All photos courtesy of Mark Baumer
Mark Baumer is walking across the United States barefoot, but this isn't his first rodeo. He's already walked the length of the country once before—though that time, he wore shoes. This time, he's walking to "save the earth," and to raise money for the environmentalist group FANG Collective, which resists the natural gas industry in Rhode Island and contributes to other causes like the protestors at Standing Rock. At press time, Baumer had raised a little more than $3,000.
Baumer does not step aside for cars. He will, however, move over for trucks. ("They'll really mess you up.") He's a vegan, so dinner can be difficult—once he bought a can of corn at a gas station. For Thanksgiving dinner, he ate a bag of cashews. Along the way, people have tried to give him so many shoes that he says he could have filled three bags with them, had he accepted the offers. He's been walking for two months now, and his bare feet are doing just fine.
I caught up with Baumer as he trekked down Pennsylvania's Interstate 70. Our phone call was interrupted twice by concerned citizens and once by a cop, all of whom seemed bewildered to see a pedestrian walking barefoot on the side of the road.
This interview has been edited for length and clarity.
Baumer's feet after his 46th day of walking barefoot
VICE: Where are you right now?
Mark Baumer: I'm near Washington, Pennsylvania, an hour south of Pittsburgh.
What made you decide to walk across America barefoot?

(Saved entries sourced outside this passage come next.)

-- ==== Sys2Proof/Laws/Decoder.lean ====
section
/-! SUPPORT. What `DECODE_BYTE` can do, and that the loops which drive `DECODE` handle one byte after the other. -/

namespace Sys2Proof.Machine

/-- `s` with ParserState, and nothing else, taken from `d` (R31). -/
def State.withParser (s d : State) : State := { s with decMode := d.decMode, fbuf := d.fbuf, flen := d.flen }

@[simp] theorem State.withParser_self (s : State) : s.withParser s = s := rfl

/-- The append step on a full frame buffer (R105). -/
theorem appendBody_full {c : Config} {s : State} (v : Byte) (h : s.flen = c.rxFrameCap) :
    appendBody c v s = (.overflow, { s with flen := 0, decMode := .wait }) := by
  have : Buffer.append (s.frameBuffer c) v = none := if_pos h
  simp [appendBody, this]

/-- The append step with room in the frame buffer (R105). -/
theorem appendBody_room {c : Config} {s : State} (v : Byte) (h : s.flen ≠ c.rxFrameCap) :
    appendBody c v s = (.more, { s with fbuf := Memory.write s.fbuf s.flen v, flen := s.flen + 1 }) := by
  have : Buffer.append (s.frameBuffer c) v =
      some { s.frameBuffer c with cells := Memory.write s.fbuf s.flen v, len := s.flen + 1 } := if_neg h
  simp [appendBody, this]

theorem appendBody_withParser (c : Config) (v : Byte) (s d : State) :
    appendBody c v (s.withParser d) = ((appendBody c v d).1, s.withParser (appendBody c v d).2) := by
  by_cases h : d.flen = c.rxFrameCap
  · rw [appendBody_full v h, appendBody_full (s := s.withParser d) v h]; rfl
  · rw [appendBody_room v h, appendBody_room (s := s.withParser d) v h]; rfl

/-- `DECODE_BYTE` reads and writes ParserState only. -/
theorem decodeByte_withParser (c : Config) (b : Byte) (s d : State) :
    decodeByte c b (s.withParser d) = (decodeByte c b d).map (fun x => (x.1, s.withParser x.2)) := by
  unfold decodeByte
  have hm : (s.withParser d).decMode = d.decMode := rfl
  rw [hm]
  cases d.decMode with
  | wait => simp only [decodeWait, Except.map]; split <;> rfl
  | inFrame =>
    simp only [decodeInFrame]
    split
    · simp only [decodeDelim]
      have hl : (s.withParser d).flen = d.flen := rfl
      have hf : (s.withParser d).fbuf = d.fbuf := rfl
      rw [hl, hf]
      split
      · split <;> rfl
      · rfl
    · split
      · rfl
      · rw [appendBody_withParser]; rfl
  | escaped =>
    simp only [decodeEscaped]
    exact congrArg Except.ok (appendBody_withParser c _ s { d with decMode := .inFrame })

/-- What a byte leaves outside ParserState: everything. -/
theorem decodeByte_frame {c : Config} {b : Byte} {s t : State} {r : ByteResult} (h : decodeByte c b s = .ok (r, t)) :
    t = s.withParser t := by
  have := decodeByte_withParser c b s s
  rw [State.withParser_self, h] at this
  simp only [Except.map, Except.ok.injEq, Prod.mk.injEq, true_and] at this
  exact this

/-- Appending a body byte keeps the decoder's invariants. -/
theorem appendBody_inv {c : Config} {v : Byte} {s : State} (h : RxInv c s) (hm : s.decMode ≠ .wait) :
    RxInv c (appendBody c v s).2 := by
  obtain ⟨hwf, hwi, hwr, hle, -⟩ := h
  by_cases hc : s.flen = c.rxFrameCap
  · rw [appendBody_full v hc]
    exact ⟨hwf, hwi, Memory.writtenBelow_zero _, Nat.zero_le _, fun _ => rfl⟩
  · rw [appendBody_room v hc]
    refine ⟨Memory.write_wf hwf _ _, ?_, ?_, by simp only; omega, fun h => absurd h hm⟩
    · exact Memory.within_store (bs := [v]) hwi (by simp only [List.length_singleton]; omega)
    · exact Memory.writtenBelow_store hwr [v]

/-- In a state that meets the decoder's invariants every byte is decoded, and the invariants hold again (R109). -/
theorem decodeByte_ok {c : Config} (b : Byte) {s : State} (h : RxInv c s) :
    ∃ r t, decodeByte c b s = .ok (r, t) ∧ RxInv c t := by
  unfold decodeByte
  cases hm : s.decMode with
  | wait =>
    refine ⟨_, (decodeWait b s).2, rfl, ?_⟩
    unfold decodeWait
    by_cases hb : b = delimByte
    · rw [if_pos hb]
      exact ⟨h.1, h.2, h.3, h.4, fun e => by cases e⟩
    · rw [if_neg hb]
      exact h
  | inFrame =>
    simp only [decodeInFrame]
    split
    · simp only [decodeDelim]
      split
      · obtain ⟨F, hF, -⟩ := Memory.load_isSome (m := s.fbuf) (i := 0) (n := s.flen)
          (fun k hk => by simpa using h.fbuf_written k hk)
        rw [hF]
        exact ⟨_, _, rfl, h.1, h.2, Memory.writtenBelow_zero _, Nat.zero_le _, fun _ => rfl⟩
      · exact ⟨_, _, rfl, h.1, h.2, Memory.writtenBelow_zero _, Nat.zero_le _, fun e => rfl⟩
    · split
      · exact ⟨_, _, rfl, h.1, h.2, h.3, h.4, fun e => by cases e⟩
      · exact ⟨_, _, rfl, appendBody_inv h (by simp [hm])⟩
  | escaped =>
    refine ⟨_, _, rfl, appendBody_inv (s := { s with decMode := .inFrame }) ⟨h.1, h.2, h.3, h.4, fun e => by cases e⟩ ?_⟩
    simp

/-! ### The loops, byte by byte -/

/-- The answer of `DECODE` that a completed or overflowing byte gives. -/
def ByteResult.answers : ByteResult → List DecodeResult
  | .more => []
  | .frame F => [.frame F]
  | .overflow => [.overflow]

/-- One byte through the decoder, and what the router does with the answer. -/
def feedByte (c : Config) (connected : Bool) (b : Byte) (s : State) : Except Fault State :=
  match decodeByte c b s with
  | .error f => .error f
  | .ok (r, s') => .ok (r.answers.foldl (fun s a => onDecoded c connected a s) s')

/-- A byte sequence, one byte after the other. -/
def feedAll (c : Config) (connected : Bool) : Bytes → State → Except Fault State
  | [], s => .ok s
  | b :: rest, s =>
    match feedByte c connected b s with
    | .error f => .error f
    | .ok s' => feedAll c connected rest s'

theorem parseLoop_nil (c : Config) (conn : Bool) (fuel : Nat) (s : State) : parseLoop c conn fuel [] s = .ok s := by
  cases fuel <;> rfl

theorem parseLoop_step (c : Config) (conn : Bool) (fuel : Nat) (bs : Bytes) (s : State) (h : bs.length ≤ fuel + 1) :
    (match decodeBytes c bs s with
      | .error f => .error f
      | .ok (r, n, s') => parseLoop c conn fuel (bs.drop n) (onDecoded c conn r s')) = feedAll c conn bs s := by
  induction bs generalizing fuel s with
  | nil => simp [decodeBytes, feedAll, parseLoop_nil, onDecoded]
  | cons b rest ih =>
    simp only [List.length_cons] at h
    have hrest : ∀ X, parseLoop c conn fuel rest X = feedAll c conn rest X := by
      intro X
      cases rest with
      | nil => simp [parseLoop_nil, feedAll]
      | cons b' rest' =>
        obtain ⟨k, rfl⟩ : ∃ k, fuel = k + 1 := ⟨fuel - 1, by simp at h; omega⟩
        exact ih k X (by simpa using h)
    simp only [decodeBytes, feedAll, feedByte]
    cases hb : decodeByte c b s with
    | error f => rfl
    | ok x =>
      obtain ⟨r, s'⟩ := x
      cases r with
      | frame F => simpa [ByteResult.answers] using hrest _
      | overflow => simpa [ByteResult.answers] using hrest _
      | more =>
        simp only [ByteResult.answers, List.foldl_nil]
        rw [← ih fuel s' (by omega)]
        cases decodeBytes c rest s' with
        | error f => rfl
        | ok y => rfl

/-- The parse loop of R160 handles its bytes one after the other (R167). -/
theorem parseLoop_eq (c : Config) (conn : Bool) {fuel : Nat} {bs : Bytes} (h : bs.length ≤ fuel) (s : State) :
    parseLoop c conn fuel bs s = feedAll c conn bs s := by
  cases bs with
  | nil => simp [parseLoop_nil, feedAll]
  | cons b rest =>
    obtain ⟨k, rfl⟩ : ∃ k, fuel = k + 1 := ⟨fuel - 1, by simp at h; omega⟩
    exact parseLoop_step c conn k (b :: rest) s h

/-- The decoder over a byte sequence, one byte after the other, with its answers. -/
def driveAll (c : Config) : Bytes → State → Except Fault (List DecodeResult × State)
  | [], s => .ok ([], s)
  | b :: rest, s =>
    match decodeByte c b s with
    | .error f => .error f
    | .ok (r, s') =>
      match driveAll c rest s' with
      | .error f => .error f
      | .ok (rs, t) => .ok (r.answers ++ rs, t)

theorem drivePiece_nil (c : Config) (fuel : Nat) (s : State) : drivePiece c fuel [] s = .ok ([], s) := by
  cases fuel <;> rfl

theorem drivePiece_step (c : Config) (fuel : Nat) (bs : Bytes) (s : State) (h : bs.length ≤ fuel + 1) :
    (match decodeBytes c bs s with
      | .error f => .error f
      | .ok (r, n, s') =>
        match drivePiece c fuel (bs.drop n) s' with
        | .error f => .error f
        | .ok (rs, t) => .ok (if r = .needMore then rs else r :: rs, t)) = driveAll c bs s := by
  induction bs generalizing fuel s with
  | nil => simp [decodeBytes, driveAll, drivePiece_nil]
  | cons b rest ih =>
    simp only [List.length_cons] at h
    have hrest : ∀ X, drivePiece c fuel rest X = driveAll c rest X := by
      intro X
      cases rest with
      | nil => simp [drivePiece_nil, driveAll]
      | cons b' rest' =>
        obtain ⟨k, rfl⟩ : ∃ k, fuel = k + 1 := ⟨fuel - 1, by simp at h; omega⟩
        exact ih k X (by simpa using h)
    simp only [decodeBytes, driveAll]
    cases hb : decodeByte c b s with
    | error f => rfl
    | ok x =>
      obtain ⟨r, s'⟩ := x
      cases r with
      | frame F =>
        simp only [List.drop_succ_cons, List.drop_zero, hrest]
        cases driveAll c rest s' <;> simp [ByteResult.answers]
      | overflow =>
        simp only [List.drop_succ_cons, List.drop_zero, hrest]
        cases driveAll c rest s' <;> simp [ByteResult.answers]
      | more =>
        simp only
        rw [← ih fuel s' (by omega)]
        cases decodeBytes c rest s' with
        | error f => rfl
        | ok y =>
          obtain ⟨r, n, s''⟩ := y
          simp only [List.drop_succ_cons]
          cases drivePiece c fuel (rest.drop n) s'' <;> simp [ByteResult.answers]

theorem drivePiece_eq (c : Config) {fuel : Nat} {bs : Bytes} (h : bs.length ≤ fuel) (s : State) :
    drivePiece c fuel bs s = driveAll c bs s := by
  cases bs with
  | nil => simp [drivePiece_nil, driveAll]
  | cons b rest =>
    obtain ⟨k, rfl⟩ : ∃ k, fuel = k + 1 := ⟨fuel - 1, by simp at h; omega⟩
    exact drivePiece_step c k (b :: rest) s h

end Sys2Proof.Machine
end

In 2010, I did a cross-country walk with shoes on. I wanted to do this walk for a cause and use the attention to generate money for something good. Every time another news report comes out about the dangers of climate change, I feel like I need to do something, I need to act. I always hear that this is the most important crisis of our time—but you look around, and people aren't freaking out. If this was a war, people would be rationing. Look at World War II: People were mobilized almost immediately.
Early this year, I found out that I had won a poetry fellowship for the state of Rhode Island, so I decided to take an unpaid leave from work and use the money from the fellowship to cover being out here. And that allows me to give all the money I raise to the FANG Collective, which feels nice.
How'd you get into environmentalism?
After grad school, I started working at an environmental nonprofit. I had always liked the idea of saving the environment, but I hadn't ever really done anything, and I started to learn about all the different things that are wreaking havoc on the earth. I think the first big one was these plastic islands in the ocean.
Horrifying. They're bigger than Texas now, right?
Yeah. So when I learned that, I was like, I'm never buying plastic again! I started looking at every aspect of my life: Why do I do things this way? Is there anything I can do better? A big one for me was just giving up animal products. It's kind of a weird game. The more you play, the better you get.
At some point, I realized that I and everyone I know could live perfectly and have zero carbon footprints—but if we don't get corporations and big businesses to change, then it's all pointless. So that's why I wanted to try and do something big like this, are like, "How dare you?!" But I've barely ever seen anyone else walking or riding their bikes, so the fact that for one second out of a driver's day they can't deal with someone walking along is really insane. Something weird happens when you're in a car. I feel like your mentality changes. You're blocked off from the world, and you're like, ONLY I MATTER. ONLY WHERE I'M GOING MATTERS.
I did have one eye-opening experience. This guy drove to the end of his driveway and hopped out of his truck and said, "Get over here." I walked over, explained what I was doing, and he said, "This road is so dangerous. My brother died on this road; someone ran him over, hit and run." Even when people get angry, something in their past is triggering it. We all have these human experiences that dictate how we react to everything.
Do you think people wonder if you're deranged?
Either that or they're worried about me walking barefoot and aren't comfortable stopping next to the big shoeless man on the side of the road.
I've had people yell things, but I don't think it's anything abnormal. I'm definitely in a really privileged position to be a white male doing this; mostly people will give me the benefit of the doubt once they stop to talk to me. A week ago, someone offered me a pair of shoes and then friended me on Facebook and wrote a post about meeting me. At the end of the post, she wrote something like, "So to all you people who were scared for yourselves, this guy's just trying to do his thing"—I guess people had been posting about the "barefoot man" walking through town. It's weird knowing that those posts are out there. But now I get all kinds of people in Pennsylvania adding me on Facebook. And I look at their profiles, and there's no way I would ever be in touch with these people otherwise. These are the people who everyone's blaming for voting for Trump. I'm reaching people that maybe would have never been exposed to ideas of climate change.